Тесть говорил все это с пафосом, и жена ему мерно поддакивала, вставляя свое "да"
– А что, - сказал Кошонкин, - она родину не любит? И вас вот.
И сказав эти лишние слова, налил себе еще одну чашку чая, взял три печенья и, положив в рот одно задвигал нижней челюстью, освобождая место для следующего. И он отдался жеванию весь целиком и дальнейших речей бывших своих родственников практически не слышал. А они говорили:
– Любит, не любит, без любви нет счастья в жизни. А кто это установил и доказал? Вы у них спросили, у тех, кто не любит - есть у них счастье или нет? А спросить надо. Надо спросить. Вдруг выяснится что-то новое, и такое новое, что перестанут наконец-то кричать про любовь все подряд к месту и не к месту, просто лишь бы кричать.

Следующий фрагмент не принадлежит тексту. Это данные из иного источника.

/-- `fd.pop` (R326). -/
def execFdPop (g : Bool) (d a : Fld) (s : State) : Res :=
  feedOp s g a [] [0] (some (d, true)) fun i h f => if f.count = 0 then (s.commit i).wait i (.feed h) else popRecords s i d h f
/-- `fd.try` (R326). -/
def execFdTry (g : Bool) (d a : Fld) (s : State) : Res := feedOp s g a [] [0] (some (d, true)) fun i h f => popRecords s i d h f
/-- `fd.push` (R327). -/
def execFdPush (g : Bool) (a b : Fld) (s : State) : Res :=
  feedOp s g a [] [0] (some (b, false)) fun i h f =>
    let n := if f.size - f.count < i.lanes.count then f.size - f.count else i.lanes.count
    let put := i.lanes.lanes.take n
    if owesAccess s i then s.wait i .drain
    else
      withUnit s i 4 ((List.range n).map fun j => ⟨f.at (f.tail + j), .write⟩) fun s =>
        let s := (indexed put).foldl (fun s x => unitWrite s i.g.core (s.pasidOf i.g) (f.at (f.tail + x.1))
          ((List.range f.words).flatMap fun j => leBytes 4 (i.reg (b.toNat + j) x.2).toNat)) s
        let s := s.modFeed (hIndex h) fun f => { f with tail := f.tail + n, vecs := f.vecs ++ List.replicate n (some i.g.know) }
        (tickG (logOrder ((s.putPred i 0 fun l => put.contains l).commit i) i h.toNat) i.gi).advance i 4 true
/-- `fd.stat` (R328). -/
def execFdStat (g : Bool) (d : BitVec 6) (a : Fld) (s : State) : Res :=
  feedOp s g a (pairOf d) [] none fun i h f =>
    ((logOrder (s.commit i) i h.toNat).putPair i (pairFld d).toNat fun _ => mk64 (BitVec.ofNat 32 f.count) (BitVec.ofNat 32 (f.size - f.count))).advance i 4 true

end Sys2Proof.Machine
end

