-- ==== Sys2Proof/Machine/Fetch.lean ====
section
/-! DEFINITION. Sys2Proof/Machine/Fetch.lean: fetching instruction words, and the two steps of a fragment whose fetch or decode fails (R61,
R63, R89, R220, R369). -/

namespace Sys2Proof.Machine

open Sys2Proof

/-- The copy of a line of code that a core's instruction cache holds. -/
def iLine (s : State) (core pasid va : Nat) : Option ILine :=
  s.icache.find? fun x => x.core == core && x.pasid == pasid && x.gen == (s.ctx pasid).gen && x.line == va / 64

/-- One word of code: its bytes, or the fault code. A cached copy that differs from memory may serve until an invalidation (R220, R369;
log entry 5). -/
def fetchWord (s : State) (core pasid va : Nat) : Except Nat Word :=
  match access s core pasid va .fetch with
  | .error e => .error e.1
  | .ok (pa, _) =>
    let now := s.mem.read pa 4
    match iLine s core pasid va with
    | none => .ok (BitVec.ofNat 32 (leNat now))
    | some x =>
      let old := (x.bytes.drop (va % 64)).take 4
      .ok (BitVec.ofNat 32 (leNat (if old = now then now else if Config.stale (s.oracle 3 va) then old else now)))

/-- A fetch leaves its line in the core's instruction cache and its page in the TLB; a copy that another line's bytes have made stale
stays until it is invalidated. -/
def fetchFill (s : State) (core pasid va : Nat) : State :=
  let s := fillTlb s core pasid [va]
  match access s core pasid va .fetch, iLine s core pasid va with
  | .ok (pa, _), none => { s with icache := ⟨core, pasid, (s.ctx pasid).gen, va / 64, s.mem.read (pa / 64 * 64) 64⟩ :: s.icache }
  | _, _ => s

/-- ILLEGAL_INSTRUCTION: ILL with the detail of Table 4-4; TRAPADDR holds the first word and, where it was fetched, the second (R90),
and TRAPMASK is Lanes() as bit 25 of the first word defines it (R89). -/
def execIllegalInstruction (w0 w1 : Word) (detail : Nat) (s : State) : Res :=
  withIss s (w0.getLsbD 25) fun i => faultAt s i 0x01 i.lanes (BitVec.ofNat 32 detail) (w1 ++ w0)

/-- INSTRUCTION_FETCH_FAULT: PAGE or PROT at the fragment's PC, with its whole AMASK (R63). -/
def execInstructionFetchFault (code addr : Nat) (s : State) : Res :=
  withIss s false fun i => faultAt s i code i.f.amask 0 (BitVec.ofNat 64 addr)

end Sys2Proof.Machine
end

И тесть тоже перешел на крик и кричал, что, мол, любовь не главное и не основное, а главное - счастье в жизни. И еще он что-то такое кричал о счастье и о любви, и о никчемности любви, и о ее необязательности, и о ее коварстве. Только кричал он все это сам себе и жене своей, а не Кошонкину. Поскольку Кошонкин его не слушал и не слышал. Он обладал такой способностью - не слышать - со школьной еще скамьи. Учителя на уроке мог не слышать свободно, мать, отца, радио. А так как Кошонкин перестал замечать течение времени и жизни, эта его способность, по-видимому, усугубилась и обострилась многократно. И сейчас его слух отключился сам собой, полностью, и Кошонкин наблюдал что-то вроде немого кино без титров, и кино это не было ему даже до лампочки - мелькало себе, отсвечиваясь в глазах, не задевая мыслей и чувств, и никаким образом на них не влияя. Поэтому, допив чай и доев печенье, Кошонкин встал и пошел к выходу.
– Вы согласны?
– вместе дуэтом, крикнули в лицо Кошонкину тесть и теща и, выбежав из-за стола, схватили его дряблыми старческими руками.
– Я согласен, - сказал Кошонкин, потому что так ответить на поставленный перед ним вопрос было проще всего.
– Тогда, - сказал тесть, - подпишите.
– И еще сказал: - Это простая формальность.
Он сунул Кошонкину в пальцы китайскую авторучку. Память Кошонкина напряглась. Хотя он и не напрягал ее. И рука повела перо по бумажке и вывела странное слово "кошон" с дрогнувшей на конце закорючкой.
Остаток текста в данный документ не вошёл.